● EXERCISE PROMPT:
Among the entries, which lines carry the string "operation"? Copy each of them.

[LISTED RECORDS]

/-- Words written out from the spec decode, under the default binding, to the operation they stand for: a sanity check of one
word or two of every format (R102, R106, R109, R110, and the examples of R203, R224, R226). -/
def Obligations.DecodeSpecWords : Prop :=
  decode Params.default (.gint 0 0x00001002) = .ok .evModeMismatch ∧
  decode Params.default (.gint 2 0x00001002) = .ok .evUsbReset ∧
  decode Params.default (.gint 0 0x00000808) = .ok .ackOnlyB3 ∧
  decode Params.default (.gint 4 0x00000808) = .ok .ackOnlyB11 ∧
  decode Params.default (.gint 0 0x40000000) = .ok .evSession ∧
  decode Params.default (.rxsts 0x000C0080) = .ok (.rxSetupUpdate 0 8 0) ∧
  decode Params.default (.rxsts 0x00050000) = .ok (.rxDataUpdate 0 0 2) ∧
  decode Params.default (.rxsts 0x000A0000) = .ok (.rxReserved 5 0 0 0) ∧
  decode Params.default (.epaggOut 0x00010000) = .ok (.epaggOut 1) ∧
  decode Params.default (.epaggIn 0x00010004) = .ok (.epaggIn 4) ∧
  decode Params.default (.outEvt 2 0 0x00000008) = .ok (.oepStup 2) ∧
  decode Params.default (.inEvt 1 0 0x00002000) = .ok (.iepNak 1) ∧
  decode Params.default (.setup8 (setupOfBytes 0x00 0x05 0x85 0x00 0x00 0x00 0x00 0x00)) = .ok (.reqSetAddress 5) ∧
  decode Params.default (.setup8 (setupOfBytes 0x80 0x06 0x00 0x01 0x00 0x00 0x40 0x00)) =
    .ok (.reqGetDescriptor 1 0 64) ∧
  decode Params.default (.desc 1 0 64) = .ok (.getDescriptorDevice 0 64)

/-! ## Operands -/

/-- All views of the setup packet are views of the same eight bytes (R23, R24, R25, R64): what is written byte by byte is
read alike by byte, by field and by word, and a word write is seen by every view. Which byte stands where in a word, in the word
views and the word writes, is the spec's own decision D11 (R23; R64 is derived from it; log 6). -/
def Obligations.SetupViewsAlias : Prop :=
  ∀ b0 b1 b2 b3 b4 b5 b6 b7 : Byte,
    let S := setupOfBytes b0 b1 b2 b3 b4 b5 b6 b7
    (setupByte S 0 = b0 ∧ setupByte S 1 = b1 ∧ setupByte S 2 = b2 ∧ setupByte S 3 = b3 ∧
      setupByte S 4 = b4 ∧ setupByte S 5 = b5 ∧ setupByte S 6 = b6 ∧ setupByte S 7 = b7) ∧
    (setupRequestType S = b0 ∧ setupRequest S = b1 ∧ setupValue S = b3 ++ b2 ∧ setupIndex S = b5 ++ b4 ∧
      setupLength S = b7 ++ b6) ∧
    (setupValueLo S = b2 ∧ setupValueHi S = b3 ∧ setupIndexLo S = b4 ∧ setupIndexHi S = b5 ∧
      setupValue S = setupValueHi S ++ setupValueLo S ∧ setupIndex S = setupIndexHi S ++ setupIndexLo S) ∧
    (setupWord S 0 = b3 ++ b2 ++ b1 ++ b0 ∧ setupWord S 1 = b7 ++ b6 ++ b5 ++ b4) ∧
    (∀ T : BitVec 64, setSetupWord1 (setSetupWord0 T (b3 ++ b2 ++ b1 ++ b0)) (b7 ++ b6 ++ b5 ++ b4) = S ∧
      setupWord (setSetupWord0 T (b3 ++ b2 ++ b1 ++ b0)) 1 = setupWord T 1 ∧
      setupWord (setSetupWord1 T (b7 ++ b6 ++ b5 ++ b4)) 0 = setupWord T 0)

/-- Transmit packing (R63): byte lane `j` of word `k` is byte `4k+j` of the data below the length and 0 from there on; the
number of words is the least whose bytes hold the length (R9, R119 (a)). Which lane a byte stands in is the spec's own decision
D11 (log 6). -/
def Obligations.PackWordLanes : Prop :=
  (∀ (data : List Byte) (length k j : Nat), j < 4 →
    (packWord data length k).extractLsb' (8 * j) 8 = if 4 * k + j < length then data.getD (4 * k + j) 0 else 0) ∧
  (∀ n : Nat, n ≤ 4 * ceil4 n ∧ 4 * ceil4 n < n + 4)

/-- A grouped field write at word level (R66, R352), at every register and endpoint number: each listed field has the value cut
to its width, every other bit is as read; and the refinement of the record into accesses is one read and one write of the merged
word, with 0 in every `command` and `w1c` field that is not listed. In a register whose every bit is a `w1c` bit (R35) every bit
that is not listed is 0; in any other register every other field, and the bits outside every field that the binding gives the
register, are as read (R37). -/
def Obligations.FieldsWriteMerges : Prop :=
  ∀ (p : Params) (r : Reg) (fs : List (Field × Word)) (old : Word), p.wf = true →
    (∀ x ∈ fs, x.1 ∈ p.fieldsOf r) → (fs.map Prod.fst).Nodup →
    (∀ x ∈ fs, p.fieldOf x.1 (mergeFields p r.n old fs) r.n = truncTo (p.width x.1 r.n) x.2) ∧
    (∀ i, (∀ x ∈ fs, i < p.lo x.1 r.n ∨ p.lo x.1 r.n + p.width x.1 r.n ≤ i) →
      (mergeFields p r.n old fs).getLsbD i = old.getLsbD i) ∧
    ∃ w, busAccesses p old (.wrFields r fs) = [.rd (regAddr p r) old, .wr (regAddr p r) w] ∧
      (∀ x ∈ fs, p.fieldOf x.1 w r.n = truncTo (p.width x.1 r.n) x.2) ∧
      (∀ f ∈ p.fieldsOf r, (∀ x ∈ fs, x.1 ≠ f) → (f.kind = .command ∨ f.kind = .w1c) → p.fieldOf f w r.n = 0) ∧
      (r.name ∈ [RegName.intSts, .inInt, .outInt] →
        ∀ i, (∀ x ∈ fs, i < p.lo x.1 r.n ∨ p.lo x.1 r.n + p.width x.1 r.n ≤ i) → w.getLsbD i = false) ∧
      (r.name ∉ [RegName.intSts, .inInt, .outInt] →
        (∀ f ∈ p.fieldsOf r, (∀ x ∈ fs, x.1 ≠ f) → f.kind ≠ .command → f.kind ≠ .w1c →
          p.fieldOf f w r.n = p.fieldOf f old r.n) ∧
        (∀ i, (∀ f ∈ p.fieldsOf r, i < p.lo f r.n ∨ p.lo f r.n + p.width f r.n ≤ i) → w.getLsbD i = old.getLsbD i))

/-- Every access on the register bus is one aligned 32-bit word (R65): under a configuration the model accepts, each word
access of a record is at an address divisible by 4. That a base not divisible by 4 is refused is log 15. -/
def Obligations.BusAccessesAligned : Prop :=
  ∀ (p : Params) (old : Word) (r : Record) (a v : Word), p.wf = true →
    (.rd a v ∈ busAccesses p old r ∨ .wr a v ∈ busAccesses p old r) → a.toNat % 4 = 0

/-- A read takes the environment's listed answers in order and changes nothing of the block but what is still to be answered
(R60, R73); of the word answered a field read keeps only the bits of its field (R10, R67), and the word access of its record is
the read of that word. Where no answer is listed the value is the free one, of which nothing is known. The list of answers is
the model's form of R60 (log 2, log 14). -/
def Obligations.AnswersAreTakenInOrder : Prop :=
  (∀ (s : State) (w : Word) (rest : List Word), s.answers = w :: rest →
    s.answerValue = w ∧ s.answerTaken = { s with answers := rest } ∧
    ∀ (f : Field) (n : EpNum),
      s.fieldValue f n = BitVec.ofNat 32 (w.toNat / 2 ^ s.par.lo f n % 2 ^ s.par.width f n)) ∧
  (∀ s : State, s.answers = [] → s.answerTaken = { s with freeCtr := s.freeCtr + 1 }) ∧
  (∀ (s : State) (f : Field) (n : EpNum), (s.fieldValue f n).toNat < 2 ^ s.par.width f n) ∧
  (∀ (s : State) (r : Reg) (f : Field),
    (s.fieldRead r f).trace = s.trace ++ [.rd r f (s.fieldValue f r.n)] ∧
    busAccesses s.par s.answerValue (.rd r f (s.fieldValue f r.n)) = [.rd (regAddr s.par r) s.answerValue])

/-! ## The step -/

/-- A step runs the decoded instruction: where the word at the sequencer's place decodes, the step is the operation executed
in the state entered for it, with the place taken off. -/
def Obligations.StepRunsDecoded : Prop :=
  ∀ (s : State) (f : Frame) (rest : List Frame) (fw : FetchWord) (i : Instr),
    s.par.wf = true → s.resetIn = none → (∀ c ∈ s.calls, c = .irq) → s.cont = f :: rest → s.fetch = some fw →
    decode s.par fw = .ok i → step s = exec i ({ s with cont := rest }.enter fw)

[/LISTED RECORDS]

● THE COMPLETED TASK:
/-- Words written out from the spec decode, under the default binding, to the operation they stand for: a sanity check of one
/-- A step runs the decoded instruction: where the word at the sequencer's place decodes, the step is the operation executed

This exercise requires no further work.